━━ Exercise data

/-- Port `k` runs as a target, or serves as one the transfer whose arbitration it has lost (R568). -/
def State.twTarget (s : State) (k : Nat) : Bool := s.portRuns (6 + k) && (!s.bit (Bit.TW_CTRL_CONTROLLER k) || s.on (Reg.twServe k))

/-- Port `k` serves as a target and does not hold SCL low (R563). -/
def State.twFree (s : State) (k : Nat) : Bool := s.twTarget k && !s.on (Reg.twStretch k)

/-- Port `k` runs as a controller. -/
def State.twMaster (s : State) (k : Nat) : Bool := s.portRuns (6 + k) && s.bit (Bit.TW_CTRL_CONTROLLER k)

/-- A controller's START at port `k`: the port's unit is served, and a request of the port is withdrawn, to be made again after the STOP (R586). -/
def State.twStart (s : State) (k : Nat) : State :=
  (((s.lampService 25).wr (Reg.twBus k) 1).wrB (Reg.twIbrWant k) (s.on (Reg.twIbr k) || s.on (Reg.twIbrWant k))).wr (Reg.twIbr k) 0

/-- A write begins with its first byte (R561); while the port cannot take a further PDU it holds SCL low before that byte (R563) (log entry 102: DEDUCED). -/
def State.twPoint (s : State) (k v : Nat) : State :=
  let t := (s.twStart k).wr (Reg.twFull k) 0
  if (t.rxOf (6 + k)).isEmpty then t.twSetPtr k v
  else ((t.wr (Reg.twStretch k) 1).wr (Reg.twHoldNs k) t.now).wr (Reg.twHeld k) ((v + 1 : Nat) : Int)

/-- The pointer after `n` bytes: it stays at 0x30 and 0x38 (R561). -/
def twAdvance : Nat → Nat → Nat
  | 0, p => p
  | n + 1, p => if p = 0x30 ∨ p = 0x38 then p else twAdvance n ((p + 1) % 64)

/-- How many of `n` bytes written from a pointer on come before IN_FIFO at 0x30 (R560, R561). -/
def twBefore : Nat → Nat → Nat
  | 0, _ => 0
  | n + 1, p => if p = 0x30 then 0 else if p = 0x38 then n + 1 else 1 + twBefore n ((p + 1) % 64)

/-- Bytes written outside IN_FIFO: those at reserved registers count in ABORTS (R560). -/
def twReserved : Nat → Nat → Nat
  | 0, _ => 0
  | n + 1, p => (if p < 16 ∨ p = 0x38 then 0 else 1) + if p = 0x38 then 0 else twReserved n ((p + 1) % 64)

/-- Bytes written to IN_FIFO (R560, R562); what follows a complete PDU in its transfer is ignored (R554). -/
def State.twFill (s : State) (k : Nat) (b : List Byte) : State :=
  let all := s.blob (Reg.twPart k) ++ b
  if 10 ≤ all.length ∧ 1024 < ofLe (slice 8 2 all) then s.setBlob (Reg.twPart k) (all.take 10)
  else if 10 ≤ all.length ∧ pduNeeds all ≤ all.length then
    { (s.setBlob (Reg.twPart k) []).wr (Reg.twFull k) 1 with rxbuf := s.rxbuf ++ [(6 + k, all.take (pduNeeds all))] }
  else s.setBlob (Reg.twPart k) all

/-- Bytes written at the pointer (R560–R563). -/
def State.twWrite (s : State) (k : Nat) (b : List Byte) : State :=
  if s.on (Reg.twIgnore k) || s.on (Reg.twFull k) then s
  else
    let p := s.rdN (Reg.twPtr k)
    let m := twBefore b.length p
    let t := (s.add 32 (Reg.Tw_ABORTS k) (twReserved m p : Nat)).wr (Reg.twPtr k) (twAdvance m p : Nat)
    if m < b.length then t.twFill k (b.drop m) else t

/-- The register at a pointer reads, of a snapshot (R560). -/
def twReg (snap : List Byte) (p : Nat) : Byte := if p < 16 then (snap[p]?).getD 0 else 0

━━━━

(Required work)
From the first line to the last, repeat the records exactly.

(Written solution)
/-- Port `k` runs as a target, or serves as one the transfer whose arbitration it has lost (R568). -/
def State.twTarget (s : State) (k : Nat) : Bool := s.portRuns (6 + k) && (!s.bit (Bit.TW_CTRL_CONTROLLER k) || s.on (Reg.twServe k))

/-- Port `k` serves as a target and does not hold SCL low (R563). -/
def State.twFree (s : State) (k : Nat) : Bool := s.twTarget k && !s.on (Reg.twStretch k)

/-- Port `k` runs as a controller. -/
def State.twMaster (s : State) (k : Nat) : Bool := s.portRuns (6 + k) && s.bit (Bit.TW_CTRL_CONTROLLER k)

/-- A controller's START at port `k`: the port's unit is served, and a request of the port is withdrawn, to be made again after the STOP (R586). -/
def State.twStart (s : State) (k : Nat) : State :=
  (((s.lampService 25).wr (Reg.twBus k) 1).wrB (Reg.twIbrWant k) (s.on (Reg.twIbr k) || s.on (Reg.twIbrWant k))).wr (Reg.twIbr k) 0

/-- A write begins with its first byte (R561); while the port cannot take a further PDU it holds SCL low before that byte (R563) (log entry 102: DEDUCED). -/
def State.twPoint (s : State) (k v : Nat) : State :=
  let t := (s.twStart k).wr (Reg.twFull k) 0
  if (t.rxOf (6 + k)).isEmpty then t.twSetPtr k v
  else ((t.wr (Reg.twStretch k) 1).wr (Reg.twHoldNs k) t.now).wr (Reg.twHeld k) ((v + 1 : Nat) : Int)

/-- The pointer after `n` bytes: it stays at 0x30 and 0x38 (R561). -/
def twAdvance : Nat → Nat → Nat
  | 0, p => p
  | n + 1, p => if p = 0x30 ∨ p = 0x38 then p else twAdvance n ((p + 1) % 64)

/-- How many of `n` bytes written from a pointer on come before IN_FIFO at 0x30 (R560, R561). -/
def twBefore : Nat → Nat → Nat
  | 0, _ => 0
  | n + 1, p => if p = 0x30 then 0 else if p = 0x38 then n + 1 else 1 + twBefore n ((p + 1) % 64)

/-- Bytes written outside IN_FIFO: those at reserved registers count in ABORTS (R560). -/
def twReserved : Nat → Nat → Nat
  | 0, _ => 0
  | n + 1, p => (if p < 16 ∨ p = 0x38 then 0 else 1) + if p = 0x38 then 0 else twReserved n ((p + 1) % 64)

/-- Bytes written to IN_FIFO (R560, R562); what follows a complete PDU in its transfer is ignored (R554). -/
def State.twFill (s : State) (k : Nat) (b : List Byte) : State :=
  let all := s.blob (Reg.twPart k) ++ b
  if 10 ≤ all.length ∧ 1024 < ofLe (slice 8 2 all) then s.setBlob (Reg.twPart k) (all.take 10)
  else if 10 ≤ all.length ∧ pduNeeds all ≤ all.length then
    { (s.setBlob (Reg.twPart k) []).wr (Reg.twFull k) 1 with rxbuf := s.rxbuf ++ [(6 + k, all.take (pduNeeds all))] }
  else s.setBlob (Reg.twPart k) all

/-- Bytes written at the pointer (R560–R563). -/
def State.twWrite (s : State) (k : Nat) (b : List Byte) : State :=
  if s.on (Reg.twIgnore k) || s.on (Reg.twFull k) then s
  else
    let p := s.rdN (Reg.twPtr k)
    let m := twBefore b.length p
    let t := (s.add 32 (Reg.Tw_ABORTS k) (twReserved m p : Nat)).wr (Reg.twPtr k) (twAdvance m p : Nat)
    if m < b.length then t.twFill k (b.drop m) else t

/-- The register at a pointer reads, of a snapshot (R560). -/
def twReg (snap : List Byte) (p : Nat) : Byte := if p < 16 then (snap[p]?).getD 0 else 0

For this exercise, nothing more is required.